··· INPUT RECORDS
-- ==== Sys2Proof/WellFormed.lean ====
section
/-! DEFINITION. Which instructions fit their encoding, and which parameters rule R5 admits. -/

namespace Sys2Proof

/-- The operands fit the fields of rule R64 (decision D16): an unsigned 32-bit index, a signed 32-bit value; and the
control byte of a frame has the spare bit of the layout in force at 0 (rules R70, R74). -/
def Instr.wf (l : CtlLayout) : Instr → Bool
  | .setTube index _ _ _ _ _ => decide (index < 2 ^ 32)
  | .setNumber value _ _ _ => decide (-(2 ^ 31) ≤ value) && decide (value < 2 ^ 31)
  | .render => true
  | .clear => true
  | .setBrightness _ => true
  | .shiftByte _ => true
  | .latch => true
  | .tubeFrame ctl _ => !ctl.getLsbD l.pSpare

/-- The ranges of rule R5, with the bound on `NUM_TUBES` that holds where the packed word is used (decision D16). -/
abbrev Config.Valid (c : Config) : Prop :=
  1 ≤ c.numTubes ∧ c.numTubes ≤ 2 ^ 32 ∧ c.layout.Valid ∧ 0 < c.tBit ∧ c.tBit < c.tLatch ∧ 0 < c.pwmFreqHz

end Sys2Proof
end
······
* **EXERCISE GOAL**
Please repeat the lines above exactly, beginning with the line that contains "(value < 2 ^ 31)" and ending with the final one.

* **REPLY**
  | .setNumber value _ _ _ => decide (-(2 ^ 31) ≤ value) && decide (value < 2 ^ 31)
  | .render => true
  | .clear => true
  | .setBrightness _ => true
  | .shiftByte _ => true
  | .latch => true
  | .tubeFrame ctl _ => !ctl.getLsbD l.pSpare

/-- The ranges of rule R5, with the bound on `NUM_TUBES` that holds where the packed word is used (decision D16). -/
abbrev Config.Valid (c : Config) : Prop :=
  1 ≤ c.numTubes ∧ c.numTubes ≤ 2 ^ 32 ∧ c.layout.Valid ∧ 0 < c.tBit ∧ c.tBit < c.tLatch ∧ 0 < c.pwmFreqHz

end Sys2Proof
end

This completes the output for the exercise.